Species of deep sea protist

Meteora sporadica is a free-living species of protozoan discovered in 2002 during sampling at a depth of 1,230 meters below sea level in the Sporades Basin, part of the Mediterranean Sea. It is the only named species of the genus Meteora.

It was placed as Protista incertae sedis due to its unique morphology unlike any other group of protists. Two decades later, a 2022 phylogenetic analysis of Meteora still was not able to solidly relate it to any known group of eukaryotes, suggesting that it could be a new high-level eukaryotic group. In 2024 it was revealed to be related to Hemimastigophora. This was clarified in the 2025 description of Solarion arienae, which placed Meteora and Solarion as sister taxa within a new clade Caelestes, in turn sister to hemimastigophorans.

Cells of M. sporadica are small and highly flexible, bearing multiple elongate extensions used in locomotion and prey capture. The organism is considered a benthic bacterivore and has since been recovered from several shallow-water and intertidal environments, indicating a wider ecological distribution than originally assumed.
==Morphology==
Cells of Meteora sporadica are small, typically 4–5 μm in length and 3–4 μm in width, with a flexible, bilaterally symmetrical body. The organism possesses a long anterior–posterior axis and usually two lateral arm-like extensions, although additional arms or short protrusions may appear in some individuals. These lateral arms move independently in a sweeping or rowing motion and are involved in prey capture.

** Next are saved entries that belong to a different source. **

-- ==== Sys2Proof/Certificates/Slice0/Obligations.lean ====
section
/-!
DEFINITION. The statements for the provers. Each docstring names the rule or the section of spec/ that it formalises.
-/
open Sys2Proof Sys2Proof.Machine Sys2Proof.Safety

/-- A step is exec of the front command on the state with the queue's rest; the queue, and the idle step on an empty one, are
the model's own form (log 18). -/
def Obligations.StepRunsFrontCommand : Prop :=
  ∀ s : State, (∀ (c : Instr) (rest : List Instr), s.pending = c :: rest → step s = exec c { s with pending := rest }) ∧
    (s.pending = [] → step s = .next s)

/-- The reset column of the register tables of R322, R323, R324, R326, R327 and R329, as both views read it. -/
def Obligations.ResetRegisterValues : Prop :=
  ∀ v : View,
    let w := liveWord State.reset v
    (w 0x0 = 0x45560160#32 ∧ w 0x8 = 1#32 ∧ w 0xC = 0#32 ∧ w 0x10 = 0#32 ∧ w 0x18 = 0x76543210#32 ∧ w 0x1C = 0xBA98#32) ∧
      (w 0x14 = 0x30555555#32 ∧ w 0x20 = 0#32 ∧ w 0x24 = 0#32 ∧ w 0x28 = 0#32 ∧ w 0x2C = 0x60606060#32 ∧ w 0x30 = 0#32 ∧
        w 0x34 = 0#32 ∧ w 0x40 = 0#32) ∧
      (w 0x1004 = 0#32 ∧ w 0x1008 = 0#32 ∧ bit (w 0x100C) 0 = true ∧ field (w 0x100C) 23 16 = 0 ∧ w 0x1010 = 0#32) ∧
      (w 0x2000 = 0#32 ∧ w 0x2004 = 0#32 ∧ w 0x2008 = 0#32 ∧ w 0x200C = 0#32 ∧ w 0x2010 = 0#32) ∧
      (∀ n < 12, w (0x3000 + 4 * n) = 0#32) ∧ (∀ n < 512, w (0x4000 + 4 * n) = 0#32) ∧
      (w 0x5010 = 0#32 ∧ w 0x5024 = 0#32) ∧ State.reset.glb.gstate = .boot

/-- The reads of R321, each as the whole next state. -/
def Obligations.RlReadLatchesHighWord : Prop :=
  ∀ (v : View) (o : Nat) (s : State), barOpen s v = true → o ≠ 0x5000 →
    exec (.rlLowRead v o) s = .next (s.setView v
      (if isRlLow o then
        { s.view v with readData := liveWord s v o, holding := liveWord s v (o + 4), holdingOffset := some o }
      else if ∃ p, (s.view v).holdingOffset = some p ∧ o = p + 4 then { s.view v with readData := (s.view v).holding }
      else { s.view v with readData := liveWord s v o }))

/-- The pair of reads of R321: the high word belongs to the value of the low read, even where the counters, sheaf and
sticky record have changed between (t is any state that differs from the one after the reads outside view v). -/
def Obligations.RlPairReadsOneValue : Prop :=
  ∀ (v w : View) (o p : Nat) (s t : State), v ≠ w → isRlLow o = true → barOpen s v = true →
    ∃ a b, exec (.rlLowRead v o) s = .next a ∧ (a.view v).readData = liveWord s v o ∧
      exec (.rlLowRead w p) a = .next b ∧
      (t.view v = b.view v → t.power = b.power →
        ∃ c, exec (.rlLowRead v (o + 4)) t = .next c ∧ (c.view v).readData = liveWord s v (o + 4))

/-- The capture of R88. -/
def Obligations.TbNowCapture : Prop :=
  ∀ (v w : View) (t u : Time) (s : State), v ≠ w → barOpen s v = true → s.tb.now ≤ t → t ≤ u →
    ∃ a b, exec (.tbNowNsRead v t) s = .next a ∧ exec (.tbNowNsRead w u) a = .next b ∧
      (a.view v).readData = BitVec.ofNat 32 (nsOf t) ∧ a.view w = s.view w ∧ a.tb = (advance t s).tb ∧
      (liveWord b v 0x5004).toNat + 4294967296 * (liveWord b v 0x5008).toNat = twos 48 (secOf t) ∧
      liveWord b v 0x500C = BitVec.ofNat 32 (fracOf t) ∧ liveWord b v 0x5000 = BitVec.ofNat 32 (nsOf t)

/-- SNP of R324. -/
def Obligations.SnapshotRequestAndCopy : Prop :=
  ∀ (v : View) (w : Word) (k : Nat) (ws : List Word) (s : State),
    (barOpen s v = true →
      exec (.snapshotRequest v w) s =
        .next (s.setView v { s.view v with snpReq := (s.view v).snpReq || bit w 0, snpIrq := bit w 1 })) ∧
      ((s.view v).snpCopy = some (k, ws) →
        exec (.snapshotCopyComplete v) s =
          .next (s.setView v
            (let x := { s.view v with
              snpImage := ws, snpCopy := none, snpReq := false, snpSheaf := BitVec.ofNat 64 k
              snpSeq := (s.view v).snpSeq + 1 }
            if x.snpIrq then raiseIn 2 x else x)))

/-- W1C of R281 and R326. -/
def Obligations.StickyW1cIsPrivileged : Prop :=
  ∀ (n : Nat) (w : Word) (s : State),
    exec (.stickyW1cWrite .pf1 n w) s = .next s ∧
      (n < 4 → barOpen s .pf0 = true →
        let hit := w &&& regAt s.stk.regs n &&& ~~~regAt s.stk.clears n
        let t := { s with stk := { s.stk with clears := modAt (fun c => c ||| w) n s.stk.clears } }
        exec (.stickyW1cWrite .pf0 n w) s =
          .next (if hit = 0 then t else tally 0x0002 [item n, hit.zeroExtend 64] t))

/-- MBX_CPL_TAIL of R323: no entry is dropped, none is posted twice. -/
def Obligations.CplTailWriteBounds : Prop :=
  ∀ (v : View) (w : Word) (s : State), barOpen s v = true →
    (256 < ((s.view v).cplHead - w).toNat → exec (.mbxCplTailWrite v w) s = .next s) ∧
      (((s.view v).cplHead - w).toNat ≤ 256 →
        let x := s.view v
        let n := min x.held.length (256 - (x.cplHead - w).toNat)
        ∃ y, exec (.mbxCplTailWrite v w) s = .next (s.setView v y) ∧ y.cplTail = w ∧
          y.cplHead = x.cplHead + BitVec.ofNat 32 n ∧ y.held = x.held.drop n ∧
          (∀ i < n, FMap.get? y.ring ((x.cplHead.toNat + i) % 256) = x.held[i]?) ∧ (y.cplHead - w).toNat ≤ 256 ∧
          (n = 0 → y = { x with cplTail := w }))

/-- FLR, PERST_N and link down of R316. -/
def Obligations.PcieEventsAndProtection : Prop :=
  ∀ (v : View) (s : State),
    let cleared (x : ViewState) : ViewState :=
      { x with
        holding := 0, holdingOffset := none, snpReq := false, snpIrq := false, snpCopy := none, snpPage := 0, snpImage := []
        cplHead := 0, cplTail := 0, cplEn := false, statEn := false, stkIrqEn := [0, 0, 0, 0]
        msixMask := 0xFFFFFFFF#32, msixTable := [], msixPending := 0 }
    ((s.view v).held = [] → exec (.functionLevelReset v) s = .next (s.setView v (cleared (s.view v)))) ∧
      (∀ c ∈ [Instr.perstNAssert, Instr.pcieLinkDown], exec c s =
        .next { s with pf0 := cleared s.pf0, pf1 := cleared s.pf1, power := { s.power with linkUp := false } })

/-- The entries that wait at an FLR of R316: none is lost. -/
def Obligations.HeldEntriesPostedAfterFlr : Prop :=
  ∀ (v : View) (s : State), barOpen s v = true →
    let x := s.view v
    let n := min x.held.length 256
    ∃ y, exec (.functionLevelReset v) s = .next (s.setView v y) ∧ y.cplTail = 0 ∧ y.cplHead = BitVec.ofNat 32 n ∧
      y.held = x.held.drop n ∧ (∀ i < n, FMap.get? y.ring i = x.held[i]?) ∧ y.nextSeq = x.nextSeq ∧
      y.inflight = x.inflight ∧ y.slots = x.slots ∧ y.completed = x.completed

/-- D3hot, D0, Bus Master Enable, PERST_N release and MSI-X of R316 and R319. -/
def Obligations.PciePowerAndMessages : Prop :=
  ∀ (v : View) (n : Nat) (s : State),
    exec (.d3hotEntry v) s = .next (s.setView v { s.view v with d3hot := true }) ∧
      ((s.view v).held = [] → exec (.d0Return v) s = .next (s.setView v { s.view v with d3hot := false })) ∧
      exec (.busMasterEnableClear v) s = .next (s.setView v { s.view v with busMaster := false }) ∧
      exec (.busMasterEnableSet v) s = .next (s.setView v { s.view v with busMaster := true }) ∧
      (s.pf0.held = [] → s.pf1.held = [] →
        exec .perstNRelease s = .next { s with power := { s.power with linkUp := true } }) ∧
      (barOpen s v = true → n < 32 →
        exec (.msixUnmask v n) s = .next (s.setView v
          (if bit (s.view v).msixPending n then
            { s.view v with
              msixMask := clearBit (s.view v).msixMask n, msixPending := clearBit (s.view v).msixPending n
              messages := n :: (s.view v).messages }
          else { s.view v with msixMask := clearBit (s.view v).msixMask n })))

/-- REGISTER_WRITE of R317, R318 and R320. -/
def Obligations.RegisterWritesOfBar0 : Prop :=
  ∀ (v : View) (o n : Nat) (w : Word) (s : State),
    ((n ≠ 4 ∨ o % 4 ≠ 0) → exec (.registerWrite v o n w) s = .next s) ∧
      (barOpen s v = true →
        exec (.registerWrite v 0x1010 4 w) s = .next (s.setView v { s.view v with cplEn := bit w 0, statEn := bit w 1 }) ∧
          exec (.registerWrite v 0x2010 4 w) s = .next (s.setView v { s.view v with snpPage := w.truncate 2 }) ∧
          (∀ i < 4, exec (.registerWrite v (0x3020 + 4 * i) 4 w) s =
            .next (s.setView v { s.view v with stkIrqEn := modAt (fun _ => w) i (s.view v).stkIrqEn })) ∧
          (∀ i < 128, i % 4 ≠ 3 → ∃ t, exec (.registerWrite v (0x100000 + 4 * i) 4 w) s = .next t ∧
            liveWord t v (0x100000 + 4 * i) = w ∧
            t = s.setView v { s.view v with msixTable := (t.view v).msixTable }) ∧
          ((o < 0x1000 ∨ (0x1010 < o ∧ o < 0x2000) ∨ o = 0x1004 ∨ o = 0x100C ∨ (0x2000 < o ∧ o < 0x3000 ∧ o ≠ 0x2010) ∨
              (0x3010 ≤ o ∧ o < 0x3020) ∨ (0x3030 ≤ o ∧ o < 0x8000) ∨ (0xC000 ≤ o ∧ o < 0x100000)) →
            exec (.registerWrite v o 4 w) s = .next s)) ∧
      (∀ i < 4, exec (.registerWrite .pf1 (0x3000 + 4 * i) 4 w) s = .next s)

/-- The sentence at the head of 15_host_registers.md: nothing one view does to its private state is visible in the other. -/
def Obligations.ViewsKeepApart : Prop :=
  ∀ (v w : View) (c : Instr) (x : ViewState) (s : State), v ≠ w → privateTo v c = true →
    ∃ t, exec c s = .next t ∧ t.view w = s.view w ∧ sameButViews { s with tb := t.tb } t ∧
      exec c (s.setView w x) = .next (t.setView w x)

/-- Submission (R333) and the checks of R334 passed, for every host command. -/
def Obligations.DoorbellTakesCommand : Prop :=
  ∀ (c : Submit) (i : Instr) (op : Half) (o : Option Nat) (r : CmdSpec) (s : State), (i, op, o) ∈ hostCommands c →
    commandSpec op = some r → MailboxReady c.view c.slot s → c.len.toNat = r.len → c.flags = 0 →
    (c.view = .pf1 → r.both = true) → c.hostSeq = (s.view c.view).nextSeq →
    let x := s.view c.view
    let sl := writtenSlot c op (slotOf x c.slot)
    exec i s = .next ({ s with hostMem := writtenMem c o s.hostMem }.setView c.view
      { x with
        slots := FMap.set x.slots c.slot sl
        inflight := [⟨c.slot, op, 0, c.hostSeq, slice sl.payload 0 r.len, 0, .journaling, false, false⟩] })

/-- The failing checks of R334, in their order. -/
def Obligations.DoorbellChecksRefuse : Prop :=
  (∀ (v : View) (slot : Nat) (s : State), BellReady v slot s →
    let sl := slotOf (s.view v) slot
    let refused (status : Half) : Prop :=
      ∃ t, exec (.registerWrite v 0x1000 4 (BitVec.ofNat 32 slot)) s = .next t ∧
        posted v slot sl.hostSeq status 0 0 [] s t ∧ (t.view v).nextSeq = (s.view v).nextSeq ∧
        (t.view v).inflight = (s.view v).inflight ∧ (t.view v).completed = (s.view v).completed ∧
        (∀ w, w ≠ v → t.view w = s.view w) ∧ t = { s with pf0 := t.pf0, pf1 := t.pf1, trace := t.trace }
    (commandSpec sl.opcode = none → refused 0x0100) ∧
      (∀ r, commandSpec sl.opcode = some r →
        (permitted s v r sl.flags = false → refused 0x0103) ∧
          (permitted s v r sl.flags = true → sl.len.toNat ≠ r.len → refused 0x0101) ∧
          (permitted s v r sl.flags = true → sl.len.toNat = r.len → anyMirror s = false →
            sl.opcode ∉ [0x0101, 0x0602, 0x0803, 0x0501, 0x0B01] → refused 0x0107))) ∧
    (∀ (c : Submit) (op : Half) (s : State), MailboxReady c.view c.slot s → commandSpec op = none →
      ∃ t, exec (.badOpcodeDoorbell c op) s = .next t ∧
        posted c.view c.slot c.hostSeq 0x0100 0 0 [] s t ∧ (t.view c.view).nextSeq = (s.view c.view).nextSeq ∧
        (t.view c.view).inflight = [] ∧ (∀ w, w ≠ c.view → t.view w = s.view w) ∧
        t = { s with pf0 := t.pf0, pf1 := t.pf1, trace := t.trace })

/-- R335. The counting of an in-flight duplicate in CNT_MBX_REPLAY is the model's reading of R328. -/
def Obligations.HostSeqJudged : Prop :=
  (∀ v : View, (State.reset.view v).nextSeq = 1) ∧
    ∀ (v : View) (slot : Nat) (r : CmdSpec) (s : State), BellReady v slot s →
      let x := s.view v
      let sl := slotOf x slot
      let h := sl.hostSeq
      commandSpec sl.opcode = some r → permitted s v r sl.flags = true → sl.len.toNat = r.len → anyMirror s = true →
      1 ≤ x.nextSeq.toNat →
        ∃ t, exec (.registerWrite v 0x1000 4 (BitVec.ofNat 32 slot)) s = .next t ∧ (t.view v).nextSeq = x.nextSeq ∧
          (h = x.nextSeq → (t.view v).cplHead = x.cplHead ∧ (t.view v).inflight = x.inflight ++
            [⟨slot, sl.opcode, sl.flags, h, slice sl.payload 0 r.len, 0, .journaling, false, false⟩]) ∧
          (h ≠ x.nextSeq → (t.view v).inflight = x.inflight) ∧
          (h = 0 → (t.view v).inflight = x.inflight) ∧
          (x.nextSeq.toNat < h.toNat → posted v slot h 0x0102 0 0 [] s t) ∧
          (h.toNat + 64 < x.nextSeq.toNat → posted v slot h 0x0106 0 0 [] s t) ∧
          (x.nextSeq.toNat ≤ h.toNat + 64 → h.toNat < x.nextSeq.toNat →
            (∀ d, x.completed.find? (fun d => d.hostSeq == h) = some d →
              (d.opcode = sl.opcode → posted v slot h d.status (d.cflags ||| 1) d.engineSeq d.result s t ∧
                FMap.get t.cnt 0 184 = FMap.get s.cnt 0 184 + 1 ∧
                ((d.status.toNat / 256 ≠ 2) → t.stk = (sticky 2 9 s).stk)) ∧
                (d.opcode ≠ sl.opcode → posted v slot h 0x0105 0 0 [] s t)) ∧
              (x.completed.find? (fun d => d.hostSeq == h) = none →
                ∀ e, x.inflight.find? (fun e => e.hostSeq == h && e.engineSeq != 0) = some e →
                  (e.opcode = sl.opcode → posted v slot h 0x0001 1 e.engineSeq [] s t) ∧
                    (e.opcode ≠ sl.opcode → posted v slot h 0x0105 0 0 [] s t)))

The cell surface contains numerous ovoid extrusomes (~240 × 180 nm) distributed along the long axis and arms. These extrusomes attach to bacterial prey and are commonly observed discharged inside food vacuoles. Transmission electron microscopy shows that the long axis and arms are supported by bundles of microtubules originating from a cluster of subnuclear microtubule-organizing centers (MTOCs), and the cell lacks any flagella or axoneme-like structures. The mitochondrion is branched, positioned dorsally to the nucleus, and contains flat cristae. Cell division occurs along the longitudinal axis, producing two daughter cells that rapidly regenerate their missing ends after cytokinesis.

== Ecology ==
Meteora sporadica has been reported from a variety of benthic environments. The original 2002 specimen was isolated from deep-sea sediments at a depth of 1,230 m in the Sporades Basin of the Mediterranean Sea. Later studies cultured additional isolates from shallow coastal sediments (0–1 m) near Syros Island, Greece, and from intertidal sediments along the Labrador Coast, Canada, demonstrating that the species is not restricted to deep-sea habitats.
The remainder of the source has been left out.